Only God’s Word can instruct us in the path of righteousness. Only God’s Word, brought home by the Spirit’s enabling power, can build God’s people.

Scripture Alone

If we have any hope of seeing unbelievers saved, the saints built up in faith, and Jesus’ name openly glorified as the head of His church, then we desperately need a renewed commitment to the sufficiency of Scripture. Only God’s Word can fill us with a genuine knowledge and love for Christ. Only God’s Word can instruct us in the path of righteousness.
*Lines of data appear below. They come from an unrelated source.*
-- ==== Sys2Proof/Machine/Fetch.lean ====
section
/-! DEFINITION. The reads that a path makes inside an instruction, fetch (R31, R44, R45), the channel (R260 to R263), and what
issuing an instruction does (R307, R357, R44). -/

namespace Sys2Proof.Machine

/-! Reads inside an instruction. -/

/-- The requests for `n` doublewords from a place across a link, for lanes `k` + `n` - 1 to `k`. -/
def State.askWords (s : State) (h : Home) (addr : Word) (k : Nat) : Nat → Option State
  | 0 => some s
  | n + 1 =>
    let a := s.mkAccess s.cur.core s.cur.slot s.cur.pathQ .load (addr + word (8 * n)) { h with loc := h.loc + 8 * n } 8 0
    (s.newReq h.pkg h.target a .path (k + n) true true).bind fun s => s.askWords h addr k n

/-- What a read of a doubleword at a place of the package fails with: what a lent region answers, or poison. -/
def State.readFault (s : State) (part loc : Nat) : Option (BitVec 8) :=
  match s.lentFault loc s.pkgId.toNat part with
  | some c => some c
  | none => if s.poisonedIn loc 8 then some cPoison else none
/-- What a read inside an instruction gives: the doublewords, the first that fails with its cause, the state after. -/
structure Words where
  ws : List Word
  bad : Option (Nat × BitVec 8)
  st : State
/-- The doublewords at a place of the package. -/
def State.wordsHere (s : State) (part loc n : Nat) : Words :=
  ⟨(List.range n).map fun i => s.read64 (loc + 8 * i),
   (List.range n).findSome? fun i => (s.readFault part (loc + 8 * i)).map fun c => (i, c),
   s.touchHome loc (8 * n) s.pkgId.toNat part⟩
/-- The places in a path's buffer that say that a fault of its replies is no trap, and that one has come. -/
def quietKey : Nat := 4000
def failKey : Nat := 4001
/-- The reads of `n` doublewords of a larder whose banks serve them later (R196, R226): accesses of the path, for lanes `k` on. -/
def State.awaitWords (s : State) (h : Home) (addr : Word) (k n : Nat) : State :=
  (List.range n).foldl (fun s i =>
    let r := s.arriveAll (h.loc + 8 * i) 8
    r.1.awaitBank r.2
      (s.mkAccess s.cur.core s.cur.slot s.cur.pathQ .load (addr + word (8 * i)) { h with loc := h.loc + 8 * i } 8 0) .path (k + i) true true) s
/-- `n` doublewords that the executing path reads inside its instruction, which stand in the path's buffer from place `k` on. Those of a
larder whose banks do not serve them now, and those across a link, once no earlier access of the group to their lines is outstanding
(R225), are awaited; the instruction then executes again (R196, R363). -/
def State.pathRead (s : State) (h : Home) (addr : Word) (k n : Nat) : Act Words :=
  let buf := s.curPath.buf
  if (List.range n).all fun i => buf.any fun e => e.1 = k + i then
    .ok ⟨(List.range n).map fun i => Table.get 0 buf (k + i), none, s⟩
  else if s.across h then
    match (linesOf h.loc (8 * n)).find? fun l => s.lineOut s.cur.core s.cur.slot h.pkg (l / 64) with
    | some l => .error (.hold (.line h.pkg (l / 64)))
    | none =>
      match s.askWords h addr k n with
      | some s' => .error (.holdAfter .reply s')
      | none => .error (.hold .tag)
  else
    let r := s.arriveAll h.loc (8 * n)
    if r.2 ≤ s.clk then .ok (r.1.wordsHere s.curPart h.loc n) else .error (.holdAfter .reply (s.awaitWords h addr k n))

/-! Fetch. -/

/-- A trap raised at fetch (R44, rows 1 to 4) [log 47, DEDUCED]. -/
def fetchFault (pc : Word) (code : BitVec 8) (finfo : Word) : Trap :=
  { code := code, faddr := pc, finfo := finfo, fetch := true }
def fetchTrap (pc : Word) (code : BitVec 8) (finfo : Word) : Stop := .trap (fetchFault pc code finfo)

/-- The half-words of a line from its eight doublewords. -/
def halvesOf (l : List Word) : List Half := l.flatMap fun w => [bits w 0 16, bits w 16 16, bits w 32 16, bits w 48 16]
/-- A line from its half-words. -/
def lineBits (l : List Half) : BitVec 512 :=
  BitVec.ofNat 512 (l.foldr (fun h acc => h.toNat + 65536 * acc) 0)

/-- The translation of a code line for a core (Table 2-10, rows 1 and 2). -/
def State.lineHome (s : State) (c : Nat) (pc : Word) : Except Stop Home :=
  if pc.getLsbD 63 || field pc 57 6 ≠ 0 then .error (fetchTrap pc cAddrRange (accInfo 0 false true none))
  else
    match s.translate c (field (lineBase pc) 0 57) ⟨false, false, true⟩ with
    | .error (.fault cause d) => .error (fetchTrap pc cause (accInfo d false true none))
    | .error (.stall w) => .error (.hold w)
    | .ok h => .ok h

/-- A line in the instruction cache of a core, newest first; the cache holds 64 KiB [log 8, DESIGN CHOICE]. -/
def Core.cached (co : Core) (key : Nat) : Option (List Half) := (co.icache.find? fun e => e.1 = key).map Prod.snd
def Core.cache (co : Core) (key : Nat) (l : List Half) : Core :=
  { co with icache := ((key, l) :: co.icache.filter fun e => e.1 ≠ key).take 1024 }
/-- The key of a line in the instruction cache. -/
def Home.lineKey (h : Home) : Nat := h.pkg * 2 ^ 50 + h.loc

/-- The line that a path has fetched, where it holds the PC (R46). -/
def Path.held (p : Path) : Option (List Half) :=
  match p.line with
  | some l => if l.base = lineBase p.pc then some l.halves else none
  | none => none
/-- The executing path has fetched a line. -/
def State.takeLine (s : State) (l : List Half) : State := s.modPath fun p => { p with line := some ⟨lineBase p.pc, l, false⟩ }

/-- A line across a link is asked for as a whole (R45): one request of 64 bytes, whose reply the path awaits before its issue. -/
def State.askLine (s : State) (h : Home) : Act (State × BitVec 512) :=
  let a := s.mkAccess s.cur.core s.cur.slot s.cur.pathQ .load (lineBase s.pc) h 64 0
  match s.freeTag s.cur.core, s.newReq h.pkg h.target a .code 128 true false with
  | some t, some s' => .error (.holdAfter (.code (s.cur.core * 4096 + t)) s')
  | _, _ => .error (.hold .fetchTag)

/-- The contents of the line that holds the PC of the executing path: the line that it has fetched, else from the instruction cache or
from its home. -/
def State.fetchLine (s : State) : Act (State × BitVec 512) :=
  let pc := s.pc
  let c := s.cur.core
  match s.curPath.held with
  | some l => .ok (s, lineBits l)
  | none =>
    match s.lineHome c pc with
    | .error (.trap t) => .error (.trapAfter t (if t.code = cAddrRange then s else s.install c (field pc 0 57) ⟨false, false, true⟩))
    | .error e => .error e
    | .ok h =>
      let s := s.install c (field pc 0 57) ⟨false, false, true⟩
      match (s.core c).cached h.lineKey with
      | some l => .ok (s.takeLine l, lineBits l)
      | none =>
        if s.across h then s.askLine h
        else
          let w := s.wordsHere s.curPart h.loc 8
          match w.bad with
          | some (_, cause) => .error (.trapAfter (fetchFault pc cause (accInfo 0 false true none)) w.st)
          | none =>
            let l := halvesOf w.ws
            .ok ((w.st.modCore c fun co => co.cache h.lineKey l).takeLine l, lineBits l)

/-- The reason for ILLEGAL_LINE at a PC (R31, Table 2-2); 0 for none. -/
def pcReason (line : BitVec 512) (pc : Word) : Nat :=
  if pc.getLsbD 0 || field pc 1 5 = 0 then 6 else lineReason line (field pc 1 5)

/-- What fetch gives: the head, the instruction where the head and the tail name one, the successor. -/
structure Fetched where
  head : Half
  instr : Option Instr
  succ : Word
  deriving DecidableEq, Repr

/-- The fetch of the executing path's next instruction (R31). -/
def State.fetch (s : State) : Act (State × Fetched) :=
  match s.fetchLine with
  | .error e => .error e
  | .ok (s, line) =>
    let pc := s.pc
    let i := field pc 1 5
    let r := pcReason line pc
    if r ≠ 0 then .error (fetchTrap pc cIllegalLine (word r))
    else
      let h := lineHw line i
      .ok (s, ⟨h, match decodeRaw h (lineTail line i) with
                  | .ok x => some x
                  | .error _ => none, lineNext line pc⟩)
Only God’s Word, brought home by the Spirit’s enabling power, can build God’s people.

The truth is, we will never thrive—and perhaps will barely even survive—amidst the forces of a secular culture unless we hold tightly to God’s divinely inspired Word. May we all ask God to fill our hearts and churches with a love for Christ through the Scriptures. And may we commit to staying on our knees till God strikes us with a passion for the absolute sufficiency of His Book.

This article was adapted from the sermon “Sufficiency of the Word” by Alistair Begg.

1 J. I. Packer, “Some Perspectives on Preaching,” in Preaching the Living Word, ed. David Jackman (Fearn, Ross-Shire: Christian Focus, 1999), 28.